Met de eerste opdracht wordt het hostobject met de naam VMHost01 opgehaald en wordt het object opgeslagen in de $VMHost variabele.

Met de tweede opdracht wordt het logische eenheidsobject voor opslag met de naam LUN01 opgehaald en wordt het object opgeslagen in de $LU variabele.

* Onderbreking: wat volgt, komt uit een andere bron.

/-- R168, R177, R178: the queue changes only when a READ takes its head, a key is delivered outside Blocked, or the Init
action empties it. -/
def Obligations.QueueChangesOnlyInOrder : Prop :=
  ∀ s t : State, step s = .next t →
    t.queue = s.queue ∨
    (∃ k a, s.queue = k :: t.queue ∧ s.execEnabled ∧ decode s.fetchWords = .ok (.read a) ∧ t.at a = k) ∨
    (∃ k rest, s.schedule = .host (.key k) :: rest ∧ (∀ r a, s.mode ≠ .blocked r a) ∧
      ((s.queue.length ≠ s.queueCap ∧ t.queue = s.queue ++ [k]) ∨
        (s.queue.length = s.queueCap ∧ t.queue = s.queue.tail ++ [k]))) ∨
    (t.queue = [] ∧ ∃ e rest, s.schedule = .host e :: rest ∧
      (e = .reload ∨ (s.mode = .halted ∧ (e = .start ∨ e = .step))))

/-- R10, R54: wherever the invariant of the block holds, SCREEN_BASE + W*H ≤ N, so that the framebuffer is a sub-range of
Memory: pixel `k` is the word at SCREEN_BASE + k, for every `k` below W*H, and there is no other pixel. -/
def Obligations.FramebufferLiesInMemory : Prop :=
  ∀ s : State, s.Inv →
    s.frameBuffer.base + s.frameBuffer.width * s.frameBuffer.height ≤ s.memSize ∧
    ∀ k, s.framePixel k =
      if k < s.frameBuffer.width * s.frameBuffer.height then some (s.wordAt (s.frameBuffer.base + k)) else none
end

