-- ==== Sys2Proof/Laws/Memory.lean ====
section
/-! SUPPORT. Laws of Memory as data: a read after a write, and that every operation keeps the canonical form and the
range of listed addresses. -/

namespace Sys2Proof.Machine

/-! ### Reading -/

theorem Memory.read_erase (m : Memory) (a x : Nat) :
    (m.erase a).read x = if x = a then 0 else m.read x := by
  induction m with
  | nil => simp [Memory.erase, Memory.read]
  | cons cell m ih =>
    obtain ⟨k, w⟩ := cell
    by_cases hka : k = a
    · subst hka
      simp only [Memory.erase, if_true, ih, Memory.read]
      by_cases hx : x = k
      · simp [hx]
      · simp [hx, Ne.symm hx]
    · simp only [Memory.erase, hka, if_false, Memory.read, ih]
      by_cases hkx : k = x
      · subst hkx; simp [hka]
      · simp [hkx]

/-- On a memory that lists nothing at `a`, the new cell is the one a read of `a` finds. -/
theorem Memory.read_insert (m : Memory) (a x : Nat) (v : Word) (h : ∀ cell ∈ m, cell.1 ≠ a) :
    (m.insert a v).read x = if x = a then v else m.read x := by
  induction m with
  | nil => simp [Memory.insert, Memory.read, eq_comm]
  | cons cell m ih =>
    obtain ⟨k, w⟩ := cell
    have hk : k ≠ a := h (k, w) (by simp)
    have ih' := ih (fun c hc => h c (by simp [hc]))
    by_cases hak : a < k
    · simp [Memory.insert, hak, Memory.read, eq_comm]
    · simp only [Memory.insert, hak, if_false, Memory.read, ih']
      by_cases hkx : k = x
      · subst hkx; simp [hk]
      · simp [hkx]

theorem Memory.not_mem_erase (m : Memory) (a : Nat) : ∀ cell ∈ m.erase a, cell.1 ≠ a := by
  induction m with
  | nil => simp [Memory.erase]
  | cons cell m ih =>
    obtain ⟨k, w⟩ := cell
    by_cases hka : k = a
    · simpa [Memory.erase, hka] using ih
    · intro c hc
      simp only [Memory.erase, hka, if_false, List.mem_cons] at hc
      rcases hc with rfl | hc
      · exact hka
      · exact ih c hc

/-- A read after a write: the value written at that address, the old word everywhere else. -/
theorem Memory.read_write (m : Memory) (a x : Nat) (v : Word) :
    (m.write a v).read x = if x = a then v else m.read x := by
  unfold Memory.write
  split
  · rename_i hv; subst hv; exact Memory.read_erase m a x
  · rw [Memory.read_insert _ _ _ _ (Memory.not_mem_erase m a), Memory.read_erase]
    by_cases hx : x = a <;> simp [hx]

theorem Memory.read_placeAt (ws : List Word) (base x : Nat) :
    Memory.read (Memory.placeAt base ws) x = if base ≤ x then ws.getD (x - base) 0 else 0 := by
  induction ws generalizing base with
  | nil => simp [Memory.placeAt, Memory.read]
  | cons w ws ih =>
    have hx : (x = base) ∨ (x ≠ base) := em _
    unfold Memory.placeAt
    split
    · rename_i hw
      rw [ih]
      rcases hx with rfl | hx
      · simp [hw]
      · by_cases hlt : base ≤ x
        · have h1 : base + 1 ≤ x := by omega
          have h2 : x - base = (x - (base + 1)) + 1 := by omega
          simp [hlt, h1, h2]
        · have h1 : ¬ base + 1 ≤ x := by omega
          simp [hlt, h1]
    · simp only [Memory.read, ih]
      rcases hx with rfl | hx
      · simp
      · by_cases hlt : base ≤ x
        · have h1 : base + 1 ≤ x := by omega
          have h2 : x - base = (x - (base + 1)) + 1 := by omega
          simp [hlt, h1, h2, Ne.symm hx]
        · have h1 : ¬ base + 1 ≤ x := by omega
          simp [hlt, h1, Ne.symm hx]

/-! ### The canonical form -/

theorem Memory.risingFrom_mono {lo lo' : Nat} {m : Memory} (h : Memory.risingFrom lo' m = true) (hl : lo ≤ lo') :
    Memory.risingFrom lo m = true := by
  cases m with
  | nil => rfl
  | cons cell m =>
    obtain ⟨k, w⟩ := cell
    simp only [Memory.risingFrom, Bool.and_eq_true, decide_eq_true_eq] at h ⊢
    exact ⟨⟨by omega, h.1.2⟩, h.2⟩

theorem Memory.risingFrom_erase {lo : Nat} {m : Memory} (a : Nat) (h : Memory.risingFrom lo m = true) :
    Memory.risingFrom lo (m.erase a) = true := by
  induction m generalizing lo with
  | nil => rfl
  | cons cell m ih =>
    obtain ⟨k, w⟩ := cell
    simp only [Memory.risingFrom, Bool.and_eq_true, decide_eq_true_eq] at h
    by_cases hka : k = a
    · simp only [Memory.erase, hka, if_true]
      exact Memory.risingFrom_mono (ih h.2) (by omega)
    · simp only [Memory.erase, hka, if_false, Memory.risingFrom, Bool.and_eq_true, decide_eq_true_eq]
      exact ⟨h.1, ih h.2⟩

theorem Memory.risingFrom_insert {lo a : Nat} {v : Word} {m : Memory} (h : Memory.risingFrom lo m = true)
    (hlo : lo ≤ a) (hv : v ≠ 0) (hm : ∀ cell ∈ m, cell.1 ≠ a) : Memory.risingFrom lo (m.insert a v) = true := by
  induction m generalizing lo with
  | nil => simpa [Memory.insert, Memory.risingFrom, hlo] using hv
  | cons cell m ih =>
    obtain ⟨k, w⟩ := cell
    simp only [Memory.risingFrom, Bool.and_eq_true, decide_eq_true_eq] at h
    have hk : k ≠ a := hm (k, w) (by simp)
    by_cases hak : a < k
    · simp only [Memory.insert, hak, if_true, Memory.risingFrom, Bool.and_eq_true, decide_eq_true_eq]
      exact ⟨⟨hlo, hv⟩, ⟨by omega, h.1.2⟩, h.2⟩
    · simp only [Memory.insert, hak, if_false, Memory.risingFrom, Bool.and_eq_true, decide_eq_true_eq]
      exact ⟨h.1, ih h.2 (by omega) (fun c hc => hm c (by simp [hc]))⟩

/-- A write keeps the canonical form. -/
theorem Memory.wf_write {m : Memory} (a : Nat) (v : Word) (h : m.wf = true) : (m.write a v).wf = true := by
  unfold Memory.write
  split
  · exact Memory.risingFrom_erase a h
  · rename_i hv
    exact Memory.risingFrom_insert (Memory.risingFrom_erase a h) (Nat.zero_le a) hv (Memory.not_mem_erase m a)

theorem Memory.risingFrom_placeAt (base : Nat) (ws : List Word) :
    Memory.risingFrom base (Memory.placeAt base ws) = true := by
  induction ws generalizing base with
  | nil => rfl
  | cons w ws ih =>
    unfold Memory.placeAt
    split
    · exact Memory.risingFrom_mono (ih (base + 1)) (by omega)
    · rename_i hw
      simpa [Memory.risingFrom, ih (base + 1)] using hw

/-- Cleared Memory with an image placed in it is in canonical form. -/
theorem Memory.wf_placeAt (base : Nat) (ws : List Word) : Memory.wf (Memory.placeAt base ws) = true :=
  Memory.risingFrom_mono (Memory.risingFrom_placeAt base ws) (Nat.zero_le base)

theorem Memory.wf_nil : Memory.wf [] = true := rfl

/-! ### The range of listed addresses -/

theorem Memory.within_erase {m : Memory} {n : Nat} (a : Nat) (h : m.within n = true) : (m.erase a).within n = true := by
  induction m with
  | nil => rfl
  | cons cell m ih =>
    obtain ⟨k, w⟩ := cell
    simp only [Memory.within, List.all_cons, Bool.and_eq_true] at h ih ⊢
    by_cases hka : k = a
    · simp only [Memory.erase, hka, if_true]; exact ih h.2
    · simp only [Memory.erase, hka, if_false, List.all_cons, Bool.and_eq_true]
      exact ⟨h.1, ih h.2⟩

theorem Memory.within_insert {m : Memory} {n a : Nat} (v : Word) (h : m.within n = true) (ha : a < n) :
    (m.insert a v).within n = true := by
  induction m with
  | nil => simp [Memory.insert, Memory.within, ha]
  | cons cell m ih =>
    obtain ⟨k, w⟩ := cell
    simp only [Memory.within, List.all_cons, Bool.and_eq_true] at h ih
    by_cases hak : a < k
    · simp only [Memory.insert, hak, if_true, Memory.within, List.all_cons, Bool.and_eq_true, decide_eq_true_eq]
      exact ⟨ha, by simpa using h.1, h.2⟩
    · simp only [Memory.insert, hak, if_false, Memory.within, List.all_cons, Bool.and_eq_true]
      exact ⟨h.1, ih h.2⟩

/-- A write at an address that exists keeps every listed address below N. -/
theorem Memory.within_write {m : Memory} {n a : Nat} (v : Word) (h : m.within n = true) (ha : a < n) :
    (m.write a v).within n = true := by
  unfold Memory.write
  split
  · exact Memory.within_erase a h
  · exact Memory.within_insert v (Memory.within_erase a h) ha

theorem Memory.within_placeAt (base n : Nat) (ws : List Word) (h : base + ws.length ≤ n) :
    Memory.within (Memory.placeAt base ws) n = true := by
  induction ws generalizing base with
  | nil => rfl
  | cons w ws ih =>
    have hlen : base + 1 + ws.length ≤ n := by simp at h; omega
    unfold Memory.placeAt
    split
    · exact ih (base + 1) hlen
    · have hb : base < n := by simp at h; omega
      have := ih (base + 1) hlen
      simp only [Memory.within, List.all_cons, Bool.and_eq_true, decide_eq_true_eq] at this ⊢
      exact ⟨hb, this⟩

/-- Every word of an in-range, canonical memory beyond N reads 0. -/
theorem Memory.read_beyond {m : Memory} {n : Nat} (h : m.within n = true) (x : Nat) (hx : n ≤ x) : m.read x = 0 := by
  induction m with
  | nil => rfl
  | cons cell m ih =>
    obtain ⟨k, w⟩ := cell
    simp only [Memory.within, List.all_cons, Bool.and_eq_true, decide_eq_true_eq] at h ih
    have hk : k ≠ x := by have := h.1; omega
    simp [Memory.read, hk, ih h.2]

end Sys2Proof.Machine
end

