-- ==== Sys2Proof/Tests/Slice0.lean ====
section
/-! SUPPORT. Tests: what the well-formedness checks refuse, words written out from the spec's encodings, single steps from
spec/95_test_vectors.md (named in each comment), and a witness for the hypotheses of every statement that has some. -/

namespace Sys2Proof.Tests

open Sys2Proof Sys2Proof.Machine

/-! ### Well-formedness: one ill-formed term for each check -/

/-- Every instruction is well formed; there is no ill-formed term (R71, R73). -/
theorem test_instr_wellFormed : (Instr.print 0xFFFFFFFF).wellFormed = true ∧ Instr.halt.wellFormed = true := by decide

theorem test_paramsOk_refuses :
    paramsOk 3 5 ⟨0, 0, 0⟩ = false ∧ paramsOk 4294967297 5 ⟨0, 0, 0⟩ = false ∧ paramsOk 4 0 ⟨0, 0, 0⟩ = false ∧
      paramsOk 64 5 ⟨50, 5, 3⟩ = false ∧ paramsOk 4 1 ⟨0, 2, 2⟩ = true ∧ paramsOk 4294967296 5 ⟨4294967295, 1, 1⟩ = true := by
  decide

theorem test_imageFits_refuses : imageFits 2 [1, 2, 3] = false ∧ imageFits 3 [1, 2, 3] = true := by decide

theorem test_textImageOk_refuses :
    textImageOk 2 [1, 2, 3] = false ∧ textImageOk 3 [4294967296] = false ∧ textImageOk 3 [4294967295, 0, 1] = true := by
  decide

theorem test_binaryImageOk_refuses :
    binaryImageOk 1 [1, 2, 3] = false ∧ binaryImageOk 0 [1, 2, 3, 4] = false ∧ binaryImageOk 1 [1, 2, 3, 4] = true := by
  decide

theorem test_frameBuffer_fits_refuses :
    FrameBuffer.fits ⟨50, 5, 3⟩ 64 = false ∧ FrameBuffer.fits ⟨49, 5, 3⟩ 64 = true := by decide

/-! ### Decoding: words of the opcode map (R75), one for every constructor -/

theorem test_decode_control :
    decode ⟨0, 9, 9, 9⟩ = .ok .halt ∧ decode ⟨1, 2, 4, 0⟩ = .ok (.jmp 2) ∧
      decode ⟨2, 40, 41, 0⟩ = .ok (.jif 40 41) ∧ decode ⟨3, 57, 0, 0⟩ = .ok (.savepc 57) := by decide

theorem test_decode_data :
    decode ⟨4, 54, 52, 0⟩ = .ok (.mov 54 52) ∧ decode ⟨5, 36, 37, 0⟩ = .ok (.load 36 37) ∧
      decode ⟨6, 36, 38, 0⟩ = .ok (.store 36 38) := by decide

theorem test_decode_alu :
    decode ⟨7, 25, 25, 24⟩ = .ok (.add 25 25 24) ∧ decode ⟨8, 40, 41, 42⟩ = .ok (.sub 40 41 42) ∧
      decode ⟨9, 40, 41, 42⟩ = .ok (.mul 40 41 42) ∧ decode ⟨10, 40, 41, 42⟩ = .ok (.div 40 41 42) ∧
      decode ⟨11, 40, 41, 42⟩ = .ok (.mod 40 41 42) ∧ decode ⟨12, 40, 37, 41⟩ = .ok (.lt 40 37 41) ∧
      decode ⟨13, 40, 41, 200⟩ = .ok (.nand 40 41) := by decide

theorem test_decode_events :
    decode ⟨14, 0, 0, 0⟩ = .ok .draw ∧ decode ⟨15, 24, 0, 0⟩ = .ok (.read 24) ∧
      decode ⟨16, 24, 0, 0⟩ = .ok (.print 24) := by decide
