-- ==== Sys2Proof/Machine/Lfo.lean ====
section
/-! DEFINITION. The LFO engine: its START, shapes, sample and hold and OSC (spec 44_lfo.md R300 to R314). -/

namespace Sys2Proof.Machine

open Sys2Proof

/-! ### Shapes (R305 to R310) -/

/-- Sine: parSine(1.0 - (2.0 × x)) (R305). -/
def sineShape (x : F64) : F64 := parSine (fSub fOne (fMul fTwo x))

/-- Saw-up: bipolar, but the bare phase in shot mode (R306). -/
def sawUpShape (m : RunMode) (x : F64) : F64 :=
  match m with
  | .shot => x
  | .sync | .free => toBipolar x

/-- Saw-down: 1 - 2x, but 1 - x in shot mode (R307). -/
def sawDownShape (m : RunMode) (x : F64) : F64 :=
  match m with
  | .shot => fSub fOne x
  | .sync | .free => fSub fOne (fMul fTwo x)

/-- The bipolar triangle (2.0 × abs((2.0 × x) - 1.0)) - 1.0 (R308). -/
def bipolarTriangle (x : F64) : F64 := fSub (fMul fTwo (fAbs (toBipolar x))) fOne

/-- Triangle: bipolar, but unipolar in shot mode (R308). -/
def triangleShape (m : RunMode) (x : F64) : F64 :=
  match m with
  | .shot => toUnipolar (bipolarTriangle x)
  | .sync | .free => bipolarTriangle x

/-- Square: +1.0 if x ≤ EFF_PW/100.0, else -1.0 (R309). -/
def squareShape (pw x : F64) : F64 := if fLe x (fDiv pw fHundred) then fOne else fMinusOne

/-- `shape(x)`, selected by WAVEFORM and RUN_MODE (R303, R305 to R310). The held-noise codes do not reach
it (R303), and code 5 is never the WAVEFORM of an LFO (R39; DESIGN CHOICE, safe: notes/assumptions/7.md). -/
def lfoShape (s : State) (x : F64) : F64 :=
  match s.waveform with
  | .sine => sineShape x
  | .sawUp => sawUpShape s.runMode x
  | .sawDown => sawDownShape s.runMode x
  | .triangle => triangleShape s.runMode x
  | .square => squareShape s.effPw x
  | .expo => concave x
  | .whiteNoise | .heldNoise | .heldPn => Config.unlistedSample s.kind.code s.waveform.code x

/-- The quadrature phase wrap01(p + 0.25) (R304). -/
def quadPhase (p : F64) : F64 := wrap01 (fAdd p Config.quadOffset)

/-! ### Sample and hold (R311 to R313) -/

/-- `holdCount()` from SAMPLE_RATE and EFF_FREQ (R311). -/
def holdCount (rate freq : F64) : Nat :=
  let h := fDiv rate (fAbs freq)
  if fIsFinite h then min Config.holdMax (max 1 (roundHalfAway h)) else Config.holdMax

/-- A new value is drawn when SH_COUNTER < 0 or SH_COUNTER ≥ n (R312). -/
def holdExpired (s : State) : Bool :=
  decide (s.shCounter.toInt < 0) || decide ((holdCount s.sampleRate s.effFreq : Int) ≤ s.shCounter.toInt)

/-- The draw of the held-noise waveforms: drawWhite for 6, drawPN for 7 (R312, R313). -/
def heldDraw (s : State) : F64 × State :=
  match s.waveform with
  | .heldNoise => drawWhite s
  | .sine | .sawUp | .sawDown | .triangle | .square | .whiteNoise | .heldPn | .expo => drawPN s

/-- `heldValue()`: the state after it; the value is its SH_VALUE (R312). -/
def holdStep (s : State) : State :=
  if holdExpired s then
    let d := heldDraw s
    d.2.setHold 1#32 d.1
  else s.setHold (s.shCounter + 1#32) s.shValue

/-- WAVEFORM is 6 or 7. -/
def isHeld (w : Waveform) : Bool :=
  match w with
  | .heldNoise | .heldPn => true
  | .sine | .sawUp | .sawDown | .triangle | .square | .whiteNoise | .expo => false

/-! ### START and OSC -/

/-- `lfoStart()` before the gate is set: a free-running LFO is not reset (R301). -/
def lfoStart (s : State) : State :=
  match s.runMode with
  | .free => s
  | .sync | .shot => resetCore s

/-- One-shot completion (R314): the gate closes and both outputs are +0.0. -/
def completeShot (s : State) : State := (s.setNoteOn false).setOutputs fZero fZero

/-- The two samples before scaling, OUT's and AUX's, and the state after the sample and hold (R303). -/
def lfoSample (s : State) : F64 × F64 × State :=
  if isHeld s.waveform then
    let t := holdStep s
    (t.shValue, t.shValue, t)
  else (lfoShape s s.phase, lfoShape s (quadPhase s.phase), s)

/-- `lfoOsc()` (R303). -/
def lfoOsc (s : State) : State :=
  let w := s.wrapPending
  let s1 := s.setWrap false
  if s.runMode = .shot ∧ w = true then completeShot s1
  else
    let r := lfoSample s1
    (advancePhase r.2.2).setOutputs (scaleOut s r.1) (scaleOut s r.2.1)

end Sys2Proof.Machine
end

Met de laatste opdracht wordt LUN01 van VMHost01 ongedaan gemaakt.

Parameters

-JobGroup

Hiermee geeft u een id op voor een reeks opdrachten die worden uitgevoerd als een set vlak voor de laatste opdracht die dezelfde taakgroep-id bevat.

Type:Guid
Position:Named
Default value:None
Required:True
Accept pipeline input:False
Accept wildcard characters:False

-JobVariable

Hiermee geeft u op dat de voortgang van de taak wordt bijgehouden en opgeslagen in de variabele met de naam van deze parameter.

Type:String
Position:Named
Default value:None
Required:False
Accept pipeline input:False
Accept wildcard characters:False

-PROTipID

Hiermee geeft u de id op van de tip Prestatie- en resourceoptimalisatie (PRO-tip) die deze actie heeft geactiveerd. Met deze parameter kunt u PRO-tips controleren.

Type:Guid
Position:Named
Default value:None
Required:False
Accept pipeline input:False
Accept wildcard characters:False

-RemoveVM

Hiermee geeft u een virtuele-machineobject op dat moet worden verwijderd.

Type:VM
Position:Named
Default value:None
Required:False
Accept pipeline input:False
Accept wildcard characters:False

-RunAsynchronously

Geeft aan dat de taak asynchroon wordt uitgevoerd, zodat het besturingselement onmiddellijk terugkeert naar de opdrachtshell.

Type:SwitchParameter
Position:Named
Default value:None
Required:False
Accept pipeline input:False
Accept wildcard characters:False

-StorageFileServer

Hiermee geeft u een opslagbestandsserverobject op.

Type:StorageFileServer
Position:Named
Default value:None
Required:True
Accept pipeline input:False
Accept wildcard characters:False

-StorageInitiators

Hiermee geeft u een matrix van opslaginitiatoren.

Type:String[]
Position:Named
Default value:None
Required:True
Accept pipeline input:False
Accept wildcard characters:False

-StorageLogicalUnit

Hiermee geeft u een logische opslageenheidobject op.

Type:StorageLogicalUnit[]
Position:0
Default value:None
Required:True
Accept pipeline input:True
Accept wildcard characters:False

-VM

Hiermee geeft u een matrix van virtuele-machineobjecten.

Type:VM[]
Position:Named
Default value:None
Required:True
Accept pipeline input:False
Accept wildcard characters:False

-VMHost

Hiermee geeft u een hostobject voor virtuele machines op. VMM ondersteunt Hyper-V-hosts, VMware ESX-hosts en Citrix XenServer-hosts.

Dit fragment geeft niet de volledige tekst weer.